-- ==== Sys2Proof/Machine/GrtOps.lean ====
section
/-! DEFINITION. Programs, drawn values, geometry, resampling and colour of GRT (R397 to R406). -/

namespace Sys2Proof.Machine

/-! ### The program (R397 to R399) -/

/-- A field of a program. -/
def pgF (b : List Byte) (a n : Nat) : Nat := leNat ((b.drop a).take n)

def pgFilter (b : List Byte) : Nat := pgF b 6 1
def pgFlags (b : List Byte) : Nat := pgF b 7 1
def pgAnti (b : List Byte) : Bool := bit (pgFlags b) 0
/-- 0 CLAMP, 1 REFLECT, 2 CONSTANT. -/
def pgEdge (b : List Byte) : Nat := fld (pgFlags b) 2 1
/-- 0 NONE, 1 CENTRE, 2 RANDOM. -/
def pgCrop (b : List Byte) : Nat := fld (pgFlags b) 4 3
def pgCols (b : List Byte) : Nat := pgF b 0xC 2
def pgRows (b : List Byte) : Nat := pgF b 0xE 2
def pgMeshW (b : List Byte) : Nat := pgF b 0x10 4
def pgMeshH (b : List Byte) : Nat := pgF b 0x14 4
/-- Coordinate c of mesh node (i, j). -/
def pgNode (b : List Byte) (i j c : Nat) : Nat := pgF b (0x200 + 8 * (j * pgCols b + i) + 4 * c) 4

/-- binary32 constants. -/
def fHalf : Nat := 0x3F000000
def f16384 : Nat := 0x46800000

/-- a lies within two bounds. -/
def fIn (lo hi a : Nat) : Bool := fFinite a && !fLt a lo && !fLt hi a

/-- A program that a check of R399 refuses when it loads. -/
def grtProgBad (b : List Byte) : Bool :=
  let f := pgF b
  let n := pgCols b * pgRows b
  let spec (v : Nat) : Bool :=
    let a := 0x80 + 12 * v
    let mode := f (a + 8) 1
    if v ≥ 11 then f a 12 ≠ 0
    else mode > 3 || f (a + 9) 1 > 15 || f (a + 10) 2 ≠ 0 || ((v = 4 || v = 5) && mode ≠ 0 && mode ≠ 3) ||
      (mode = 2 && !(fLt 0 (f a 4) && fLt 0 (f (a + 4) 4)))
  f 0 4 ≠ 0x50524757 || f 4 2 ≠ 1 || pgFilter b > 2 || pgEdge b = 3 || pgCrop b = 3 || bit (pgFlags b) 7 || f 8 1 > 240 || f 9 3 ≠ 0 ||
  (pgCols b ≠ 0 && (pgCols b < 2 || pgCols b > 257 || pgRows b < 2 || pgRows b > 257)) || (pgCols b = 0 && pgRows b ≠ 0) ||
  [pgMeshW b, pgMeshH b].any (fun x => !(fLt 0 x && fIn 0 f16384 x)) ||
  (List.range 4).any (fun c => !fIn 0 f1 (f (0x18 + 4 * c) 4)) || f 0x48 56 ≠ 0 || f 0x140 192 ≠ 0 ||
  (List.range 16).any spec || b.length < 512 + 8 * n || (List.range (2 * n)).any (fun i => !fFinite (f (0x200 + 4 * i) 4))

/-- The range of a value (R398). -/
def valRange (v : Nat) : Nat × Nat :=
  match v with
  | 0 => (0x37800000, f1)
  | 1 => (0x3D800000, 0x41800000)
  | 6 => (0xC3340000, 0x43340000)
  | 7 => (0, 0x41800000)
  | 8 => (0, 0x41800000)
  | 9 => (0, 0x41800000)
  | 10 => (0xC3340000, 0x43340000)
  | _ => (0, f1)

/-- u of R398: the top 24 bits of a word as a fraction. -/
def unit24 (w : Nat) : Nat := fMul (fOfInt (w / 256 : Nat)) 0x33800000

/-- Value v at draw index k, clamped; none where it is not finite. `u` gives the draw of a value, `host` the record. -/
def pgValue (b : List Byte) (u : Nat → Nat → Nat) (host : List Byte) (v k : Nat) : Option Nat :=
  let a := 0x80 + 12 * v
  let lo := pgF b a 4
  let hi := pgF b (a + 4) 4
  let d := u v (if v ≤ 3 then k else 0)
  let x := match pgF b (a + 8) 1 with
    | 0 => lo
    | 1 => fAdd lo (fMul d (fSub hi lo))
    | 2 => fExp (fAdd (fLn lo) (fMul d (fSub (fLn hi) (fLn lo))))
    | _ => leNat ((host.drop (4 * pgF b (a + 9) 1)).take 4)
  if !fFinite x then none else some (fMin (fMax x (valRange v).1) (valRange v).2)

/-! ### Geometry (R400 to R402) -/

/-- A crop: x0, y0, w, h, whether the whole frame stood in, and the attempts taken. -/
structure Crop where
  x0 : Nat := 0
  y0 : Nat := 0
  w : Nat
  h : Nat
  fallback : Bool := false
  tries : Nat := 0
  deriving DecidableEq, Repr

/-- The attempts of a crop from k on; none where a value is not finite. -/
def cropRun (b : List Byte) (val : Nat → Nat → Option Nat) (wc hc : Nat) : Nat → Nat → Option Crop
  | 0, _ => some { w := wc, h := hc, fallback := true, tries := 10 }
  | fuel + 1, k =>
    match val 0 k, val 1 k, val 2 k, val 3 k with
    | some a, some r, some fx, some fy =>
      let area := fMul (fMul a wc) hc
      let w := fSqrt (fMul area r)
      let h := fSqrt (fDiv area r)
      if pgCrop b = 1 then
        let f := fMin (fMin f1 (fDiv wc w)) (fDiv hc h)
        let w := fMul w f
        let h := fMul h f
        some { x0 := fDiv (fSub wc w) 0x40000000, y0 := fDiv (fSub hc h) 0x40000000, w := w, h := h, tries := 1 }
      else if !fLt wc w && !fLt hc h then
        some { x0 := fMul fx (fSub wc w), y0 := fMul fy (fSub hc h), w := w, h := h, tries := k + 1 }
      else cropRun b val wc hc fuel (k + 1)
    | _, _, _, _ => none

/-- The crop in a frame (R400). -/
def cropOf (b : List Byte) (val : Nat → Nat → Option Nat) (wc hc : Nat) : Option Crop :=
  if pgCrop b = 0 then some { w := wc, h := hc } else cropRun b val wc hc 10 0

/-- Degrees as radians: × π / 180. -/
def fRad (d : Nat) : Nat := fMul d 0x3C8EFA35

/-- The 2 × 3 matrix of R401, composed step by step: flips, crop, rotation about the crop's centre. -/
def affine (c : Crop) (fh fv : Bool) (theta wo ho : Nat) : List Nat :=
  let along (flip : Bool) (o n w : Nat) : Nat × Nat :=
    let a := fDiv w (fOfInt (n : Nat))
    let p := fDiv fHalf (fOfInt (n : Nat))
    if flip then (fNeg a, fAdd o (fMul (fSub f1 p) w)) else (a, fAdd o (fMul p w))
  let (ax, bx) := along fh c.x0 wo c.w
  let (ay, by') := along fv c.y0 ho c.h
  let cx := fAdd c.x0 (fDiv c.w 0x40000000)
  let cy := fAdd c.y0 (fDiv c.h 0x40000000)
  let co := fCos (fRad theta)
  let si := fSin (fRad theta)
  let dx := fSub bx cx
  let dy := fSub by' cy
  [fMul co ax, fMul si ay, fAdd (fAdd cx (fMul co dx)) (fMul si dy),
   fNeg (fMul si ax), fMul co ay, fAdd (fSub cy (fMul si dx)) (fMul co dy)]

/-- A binary32 value rounded down; a value that is not finite has no floor, and a free value stands there. -/
def floorOr (free : Nat) (w : Nat) : Int := match (f32 w).floor with | some i => i | none => (Config.freeValue free w : Nat)

/-- A mesh axis: the cell and the place in it. -/
def meshAxis (free n size x : Nat) : Nat × Nat :=
  let g := fDiv (fMul x (fOfInt (n - 1 : Nat))) size
  let i := (clampI 0 ((n : Int) - 2) (floorOr free g)).toNat
  (i, fSub g (fOfInt (i : Nat)))

/-- The source point of an output pixel (R401, R402). -/
def srcPoint (free : Nat) (b : List Byte) (m : List Nat) (xo yo : Nat) : Nat × Nat :=
  let a (i : Nat) : Nat := m.getD i 0
  let X := fOfInt (xo : Nat)
  let Y := fOfInt (yo : Nat)
  let x := fAdd (fAdd (fMul (a 0) X) (fMul (a 1) Y)) (a 2)
  let y := fAdd (fAdd (fMul (a 3) X) (fMul (a 4) Y)) (a 5)
  if pgCols b = 0 then (x, y)
  else
    let (i, fx) := meshAxis free (pgCols b) (pgMeshW b) x
    let (j, fy) := meshAxis free (pgRows b) (pgMeshH b) y
    let gx := fSub f1 fx
    let gy := fSub f1 fy
    let at' (c : Nat) : Nat :=
      fAdd (fAdd (fAdd (fMul (fMul gx gy) (pgNode b i j c)) (fMul (fMul fx gy) (pgNode b (i + 1) j c)))
        (fMul (fMul gx fy) (pgNode b i (j + 1) c))) (fMul (fMul fx fy) (pgNode b (i + 1) (j + 1) c))
    (at' 0, at' 1)

/-! ### Resampling (R403, R404) -/

/-- The Keys kernel of a distance n / 256, rounded once. -/
def keys256 (n : Nat) : Nat :=
  let d := n
  let v : Int :=
    if d ≤ 256 then 3 * d ^ 3 - 5 * 256 * d ^ 2 + 2 * 256 ^ 3
    else if d < 512 then -(d : Int) ^ 3 + 5 * 256 * d ^ 2 - 8 * 256 ^ 2 * d + 4 * 256 ^ 3
    else 0
  fF32.enc false (.fin (decide (v < 0)) v.natAbs (-25))

/-- A kernel on a binary32 distance: bilinear, or Keys. -/
def kernelF (cubic : Bool) (d : Nat) : Nat :=
  let d := d % 2 ^ 31
  if !cubic then fMax 0 (fSub f1 d)
  else
    let d2 := fMul d d
    let d3 := fMul d2 d
    if !fLt f1 d then fAdd (fSub (fMul 0x3FC00000 d3) (fMul 0x40200000 d2)) f1
    else if fLt d 0x40000000 then
      fAdd (fSub (fAdd (fMul 0xBF000000 d3) (fMul 0x40200000 d2)) (fMul 0x40800000 d)) 0x40000000
    else 0

/-- Sum of a list of binary32 values in order. -/
def fSum : List Nat → Nat
  | [] => 0
  | x :: xs => xs.foldl fAdd x

/-- Taps and weights on an axis for a source coordinate, with the axis scale (R403). -/
def taps (free filter : Nat) (anti : Bool) (scale src : Nat) : List (Int × Nat) :=
  let sx := fSub src fHalf
  let i := floorOr free sx
  let phi := (floorOr free (fMul (fSub sx (fOfInt i)) 0x43800000)).toNat % 256
  let frac (n : Nat) : Nat := fF32.enc false (.fin false n (-8))
  if filter = 0 then [(if phi < 128 then i else i + 1, f1)]
  else if anti && fLt f1 scale then
    let cubic := filter = 2
    let sigma := fMin (fMul scale (if cubic then 0x40000000 else f1)) 0x41000000
    let dist (t : Int) : Nat := fF32.enc false (.fin (decide (t * 256 < i * 256 + phi)) ((t - i) * 256 - phi).natAbs (-8))
    let ts := ((List.range 36).map (fun (n : Nat) => i - 17 + n)).filter (fun t => fLt (dist t % 2 ^ 31) sigma)
    let ws := ts.map (fun t => kernelF cubic (fDiv (dist t) scale))
    let sum := fSum ws
    (List.zip ts ws).map (fun p => (p.1, fDiv p.2 sum))
  else if filter = 1 then [(i, frac (256 - phi)), (i + 1, frac phi)]
  else (List.range 4).map (fun (n : Nat) =>
    let t : Int := (n : Int) - 1
    (i + t, keys256 (t * 256 - phi).natAbs))

/-- REFLECT: a tap folded into 0 to n - 1. -/
def reflect (n : Nat) (t : Int) : Int :=
  if n ≤ 1 then 0
  else
    let p : Int := 2 * ((n : Int) - 1)
    let r := t % p
    if r ≤ (n : Int) - 1 then r else p - r

/-- A tap by the edge mode: a pixel of the source, or none for the border. -/
def edgeTap (edge n : Nat) (t : Int) : Option Nat :=
  if 0 ≤ t && t < n then some t.toNat
  else match edge with
    | 0 => some (clampI 0 ((n : Int) - 1) t).toNat
    | 1 => some (reflect n t).toNat
    | _ => none

/-- R, G, B and A of a source pixel in binary32. -/
def pixelF (fmt : Nat) (data : List Byte) : List Nat :=
  let (_, ch, depth) := outFmt fmt
  let w := depth / 8
  let v (c : Nat) : Nat := fDiv (fOfInt (leNat ((data.drop (w * c)).take w) : Nat)) (fOfInt ((2 ^ depth - 1 : Nat) : Int))
  if ch = 1 then [v 0, v 0, v 0, f1] else [v 0, v 1, v 2, if ch = 4 then v 3 else f1]

/-- The resampled pixel: rows of weights and values. -/
def resample (rows : List (Nat × List (Nat × List Nat))) : List Nat :=
  (List.range 4).map (fun c =>
    fSum (rows.map (fun r => fMul r.1 (fSum (r.2.map (fun p => fMul p.1 (p.2.getD c 0)))))))

/-! ### Colour and output (R405, R406) -/

/-- 77, 150 and 29 over 256. -/
def lumaF : List Nat := [0x3E9A0000, 0x3F160000, 0x3DE80000]

/-- One row of a 3 × 3 matrix times a 3 × 4 affine matrix. -/
def mulRow (r : List Nat) (k : Nat) (m : List (List Nat)) : List Nat :=
  (List.range 4).map (fun j =>
    let s := fSum ((List.range 3).map (fun i => fMul (r.getD i 0) ((m.getD i []).getD j 0)))
    if j = 3 then fAdd s k else s)

/-- The colour operations of R405 as one 3 × 4 matrix. -/
def colourM (b c s h : Nat) : List (List Nat) :=
  let diag (v k : Nat) : List (List Nat) := [[v, 0, 0, k], [0, v, 0, k], [0, 0, v, k]]
  let m := diag b 0
  let m := (diag c (fSub fHalf (fMul c fHalf))).map (fun r => mulRow (r.take 3) (r.getD 3 0) m)
  let sat : List (List Nat) := (List.range 3).map (fun i => (List.range 3).map (fun j =>
    let y := fMul (fSub f1 s) (lumaF.getD j 0)
    if i = j then fAdd y s else y))
  let m := sat.map (fun r => mulRow r 0 m)
  let co := fCos (fRad h)
  let si := fDiv (fSin (fRad h)) (fSqrt 0x40400000)
  let third := fDiv (fSub f1 co) 0x40400000
  let kk : List (List Int) := [[0, -1, 1], [1, 0, -1], [-1, 1, 0]]
  let hue := (List.range 3).map (fun i => (List.range 3).map (fun j =>
    let v := if i = j then fAdd co third else third
    let k := (kk.getD i []).getD j 0
    if k = 0 then v else if k = 1 then fAdd v si else fSub v si))
  hue.map (fun r => mulRow r 0 m)

/-- A pixel's R, G and B through the colour matrix, clamped to 0 to 1. -/
def colourPixel (m : List (List Nat)) (p : List Nat) : List Nat :=
  (List.range 3).map (fun i =>
    let r := m.getD i []
    fMin (fMax (fAdd (fSum ((List.range 3).map (fun j => fMul (r.getD j 0) (p.getD j 0)))) (r.getD 3 0)) 0) f1)

/-- Bytes of an output value of a type (R395). -/
def grtWidth (ty : Nat) : Nat := [1, 2, 2, 4].getD ty 1

/-- A binary32 value in an output type; a NaN as U8 is a free value. -/
def grtConv (free ty w : Nat) : Nat :=
  let satInf (f : FFmt) : Nat := match f32 w with | .inf s => putB s 15 + f.maxFin | x => f.enc true x
  match ty with
  | 0 => match f32 (fMul w 0x437F0000) with
    | .nan => Config.freeValue free w % 256
    | .inf s => if s then 0 else 255
    | x => (clampI 0 255 (x.toInt.getD 0)).toNat
  | 1 => satInf fBF16
  | 2 => satInf fF16
  | _ => w

/-- The output bytes of a pixel R, G, B, A (R406). -/
def grtOut (free : Nat) (b : List Byte) (ty chSel : Nat) (p : List Nat) : List Byte :=
  let y := fDiv (fAdd (fAdd (fMul 0x429A0000 (p.getD 0 0)) (fMul 0x43160000 (p.getD 1 0))) (fMul 0x41E80000 (p.getD 2 0))) 0x43800000
  let chs := if chSel = 0 then [y] else if chSel = 1 then p.take 3 else p
  (List.range chs.length).flatMap (fun c =>
    let v := chs.getD c 0
    let v := if bit (pgFlags b) 6 then fMul (fSub v (pgF b (0x28 + 4 * c) 4)) (pgF b (0x38 + 4 * c) 4) else v
    leBytes (grtWidth ty) (grtConv free ty v))

end Sys2Proof.Machine
end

#### WHAT YOU NEED TO DO:
Your output should be the listing's lines, exact and complete, from its first line to the line that contains "def pgMeshW (b", inclusive.

#### THE ANSWER:
-- ==== Sys2Proof/Machine/GrtOps.lean ====
section
/-! DEFINITION. Programs, drawn values, geometry, resampling and colour of GRT (R397 to R406). -/

namespace Sys2Proof.Machine

/-! ### The program (R397 to R399) -/

/-- A field of a program. -/
def pgF (b : List Byte) (a n : Nat) : Nat := leNat ((b.drop a).take n)

def pgFilter (b : List Byte) : Nat := pgF b 6 1
def pgFlags (b : List Byte) : Nat := pgF b 7 1
def pgAnti (b : List Byte) : Bool := bit (pgFlags b) 0
/-- 0 CLAMP, 1 REFLECT, 2 CONSTANT. -/
def pgEdge (b : List Byte) : Nat := fld (pgFlags b) 2 1
/-- 0 NONE, 1 CENTRE, 2 RANDOM. -/
def pgCrop (b : List Byte) : Nat := fld (pgFlags b) 4 3
def pgCols (b : List Byte) : Nat := pgF b 0xC 2
def pgRows (b : List Byte) : Nat := pgF b 0xE 2
def pgMeshW (b : List Byte) : Nat := pgF b 0x10 4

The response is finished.